分子和细胞影像技术将生物技术和成像方法有机地结合起来,监测生理和病理状态下体内分子和细胞的变化情况。该技术是对活体内分子和细胞以及体内生物学变化和细胞过程进行的一种无创的、可重复的成像技术[1],主要涉及以下两个方面[2]:一是对比剂、示踪剂和报告探针相关技术,二是成像技术。目前,研究较为广泛的分子和细胞影像技术主要有PET、SPECT、荧光显像和MRI。PET和SPECT具有较高的灵敏度,但空间分辨率差。荧光成像是细胞水平研究的重要工具,灵敏度高、价格便宜、操作简单,但是其空间分辨率差,活体成像效果受组织穿透深度的限制,目前仍无商用的基于荧光成像的临床诊断仪器。MRI克服了荧光显像、PET与SPECT的缺点,具有优异的空间分辨率,显像不受组织深度的限制。随着高场强MRI和新型对比剂的出现,MRI灵敏度不佳的缺点也随之克服。
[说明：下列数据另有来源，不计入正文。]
-- ==== Sys2Proof/Certificates/Slice0/Obligations.lean ====
section
/-!
DEFINITION. The statements for the provers: what each command of the block does when it completes, and what it leaves as it was;
the queue, the memory's form, and the rules that hold of every command.
-/

section Statements
open Sys2Proof Sys2Proof.Machine
/-! ### Beam tables (chapter 03) -/

/-- R63 to R65, R75: weight staging. STAGE_OPEN names the bank and starts the fill; a clone leaves the bank's bytes in staging and
a zero fill clears it; 100 µs after the swap boundary the bank and staging have exchanged memories; marked banks wait for the next
touchstone or symbol end. -/
def Obligations.WeightStaging : Prop :=
  (∀ (t : Tick) (r : Req) (dir v : Nat) (s : State), dir < 2 → Reaches (s.upTo t) r (0x3100 + dir) 3 (objBytes 0x3100 3 v) v →
    (s.upTo t).o (0x3100 + dir) 4 ≠ 3 →
    Completes (.stageOpen t r dir v) t s fun w u =>
      u.o (0x3100 + dir) 4 = 1 ∧ u.tb dir = { w.tb dir with bank := bits v 0 2, fill := some (w.now, bit v 7) } ∧
      (∀ d, d ≠ dir → u.tb d = w.tb d) ∧ Answered w u r 2 (objWord (0x3100 + dir) 3) 0 [] ∧
      Frame (.tbl :: writeParts) [key (0x3100 + dir) 4] w u) ∧
  (∀ (t : Tick) (r : Req) (dir v : Nat) (s : State), dir < 2 → Reaches (s.upTo t) r (0x3100 + dir) 3 (objBytes 0x3100 3 v) v →
    (s.upTo t).o (0x3100 + dir) 4 = 3 →
    Completes (.stageOpen t r dir v) t s fun w u =>
      Answered w u r 2 (objWord (0x3100 + dir) 3) 0x41 [] ∧ Frame writeParts [] w u) ∧
  (∀ (t : Tick) (dir : Nat) (x : Tick) (s : State), dir < 2 → MemOk s → ((s.upTo t).tb dir).fill = some (x, false) →
    ((s.upTo t).tb dir).bank < 4 →
    Completes (.stageFillDone t dir) t s fun w u =>
      (∀ j, j < bankBytes → u.rd8 (wtStaging dir + j) = w.rd8 (wtBase dir + (w.tb dir).bank * bankBytes + j)) ∧
      (∀ a, (a < wtStaging dir ∨ wtStaging dir + bankBytes ≤ a) → u.rd8 a = w.rd8 a) ∧
      u.o (0x3100 + dir) 4 = 2 ∧ u.tb dir = { w.tb dir with fill := none } ∧ (∀ d, d ≠ dir → u.tb d = w.tb d) ∧
      Frame [.tbl, .mem, .dma] [key (0x3100 + dir) 4] w u) ∧
  (∀ (t : Tick) (dir : Nat) (x : Tick) (s : State), dir < 2 → MemOk s → ((s.upTo t).tb dir).fill = some (x, true) →
    Completes (.stageFillDone t dir) t s fun w u =>
      (∀ j, j < bankBytes → u.rd8 (wtStaging dir + j) = 0) ∧
      (∀ a, (a < wtStaging dir ∨ wtStaging dir + bankBytes ≤ a) → u.rd8 a = w.rd8 a) ∧
      u.o (0x3100 + dir) 4 = 2 ∧ u.tb dir = { w.tb dir with fill := none } ∧ (∀ d, d ≠ dir → u.tb d = w.tb d) ∧
      Frame [.tbl, .mem, .dma] [key (0x3100 + dir) 4] w u) ∧
  (∀ (t : Tick) (dir b : Nat) (B : Int) (s : State), dir < 2 → b < 4 → MemOk s → ((s.upTo t).tb dir).swap = some (b, B) →
    ((s.upTo t).tb dir).swapped = true → B + ((100 * tUs : Nat) : Int) ≤ (s.upTo t).time_ →
    Completes (.stageSwapRelease t dir) t s fun w u =>
      (∀ j, j < bankBytes → u.rd8 (wtBase dir + b * bankBytes + j) = w.rd8 (wtStaging dir + j) ∧
        u.rd8 (wtStaging dir + j) = w.rd8 (wtBase dir + b * bankBytes + j)) ∧
      (∀ a, ((a < wtStaging dir ∨ wtStaging dir + bankBytes ≤ a) ∧ (a < wtBase dir + b * bankBytes ∨
        wtBase dir + (b + 1) * bankBytes ≤ a)) → u.rd8 a = w.rd8 a) ∧
      u.o (0x3100 + dir) 4 = 0 ∧ u.o (0x3100 + dir) 5 = 0 ∧ u.a (0x3100 + dir) 5 = 0 ∧
      u.tb dir = { w.tb dir with swap := none, swapped := false } ∧ (∀ d, d ≠ dir → u.tb d = w.tb d) ∧
      Frame [.tbl, .mem, .dma, .act] [key (0x3100 + dir) 4, key (0x3100 + dir) 5] w u) ∧
  (∀ (t : Tick) (r : Req) (dir v : Nat) (s : State), dir < 2 → Reaches (s.upTo t) r (0x3100 + dir) 7 (objBytes 0x3100 7 v) v →
    Completes (.bankMarkValid t r dir v) t s fun w u =>
      u.tb dir = { w.tb dir with markPend := (w.tb dir).markPend ||| (v % 16) } ∧ (∀ d, d ≠ dir → u.tb d = w.tb d) ∧
      Answered w u r 2 (objWord (0x3100 + dir) 7) 0 [] ∧ Frame (.tbl :: writeParts) [] w u)

/-- R66: the schedule's inactive copy. A clone starts unless a swap is committed, and leaves the active copy's bytes in the inactive
one, but for the words written meanwhile, which are open. -/
def Obligations.ScheduleCopy : Prop :=
  (∀ (t : Tick) (r : Req) (dir : Nat) (s : State), dir < 2 → Reaches (s.upTo t) r (0x3200 + dir) 1 (objBytes 0x3200 1 1) 1 →
    (s.upTo t).o (0x3200 + dir) 2 ≠ 2 →
    Completes (.schedClone t r dir 1) t s fun w u =>
      u.o (0x3200 + dir) 2 = 1 ∧ u.tb dir = { w.tb dir with clone := some (w.now, []) } ∧ (∀ d, d ≠ dir → u.tb d = w.tb d) ∧
      Answered w u r 2 (objWord (0x3200 + dir) 1) 0 [] ∧ Frame (.tbl :: writeParts) [key (0x3200 + dir) 2] w u) ∧
  (∀ (t : Tick) (r : Req) (dir : Nat) (s : State), dir < 2 → Reaches (s.upTo t) r (0x3200 + dir) 1 (objBytes 0x3200 1 1) 1 →
    (s.upTo t).o (0x3200 + dir) 2 = 2 →
    Completes (.schedClone t r dir 1) t s fun w u =>
      Answered w u r 2 (objWord (0x3200 + dir) 1) 0x41 [] ∧ Frame writeParts [] w u) ∧
  (∀ (t : Tick) (dir : Nat) (x : Tick) (l : List Nat) (s : State), dir < 2 → MemOk s → ((s.upTo t).tb dir).clone = some (x, l) →
    (∀ o, o ∈ l → o % 4 = 0 ∧ o < schedBytes) →
    Completes (.schedCloneDone t dir) t s fun w u =>
      (∀ j, (j < schedBytes ∧ j - j % 4 ∉ l) → u.rd8 (schedInactive dir + j) = w.rd8 (schedBase dir + j)) ∧
      (∀ a, (a < schedInactive dir ∨ schedInactive dir + schedBytes ≤ a) → u.rd8 a = w.rd8 a) ∧
      u.free = w.free + l.length ∧
      u.o (0x3200 + dir) 2 = 0 ∧ u.tb dir = { w.tb dir with clone := none } ∧ (∀ d, d ≠ dir → u.tb d = w.tb d) ∧
      Frame [.tbl, .mem, .dma, .free] [key (0x3200 + dir) 2] w u)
利用MRI监测体内标记细胞的迁移途径不仅作为一种研究方法,而且作为一种潜在的临床诊断工具,受到越来越广泛的关注。
目前,研究最多的细胞MRI对比剂是超顺磁性对比剂,主要包括超顺磁性氧化铁纳米颗粒(superparamagnetic iron oxide nanoparticles,SPION)[3]、超小超顺磁性氧化铁纳米颗粒(ultrasmall superparamagnetic iron oxide nano-particles,USPION)[4]和微小氧化铁颗粒(micron-sized iron oxide particles,MPIO)[5]等。另外,还有单晶氧化铁颗粒(monocrystalline iron oxide particles,MION)[4]和交叉结合氧化铁(cross-linked iron oxides,CLIO)[4]等。不同对比剂MRI信号特征各不相同,如氧化铁纳米颗粒在T2加权呈低信号,钆离子螯合物T1加权上呈高信号,从而根据不同的信号特征监测免疫细胞的生物学分布以及它们在靶器官的定位。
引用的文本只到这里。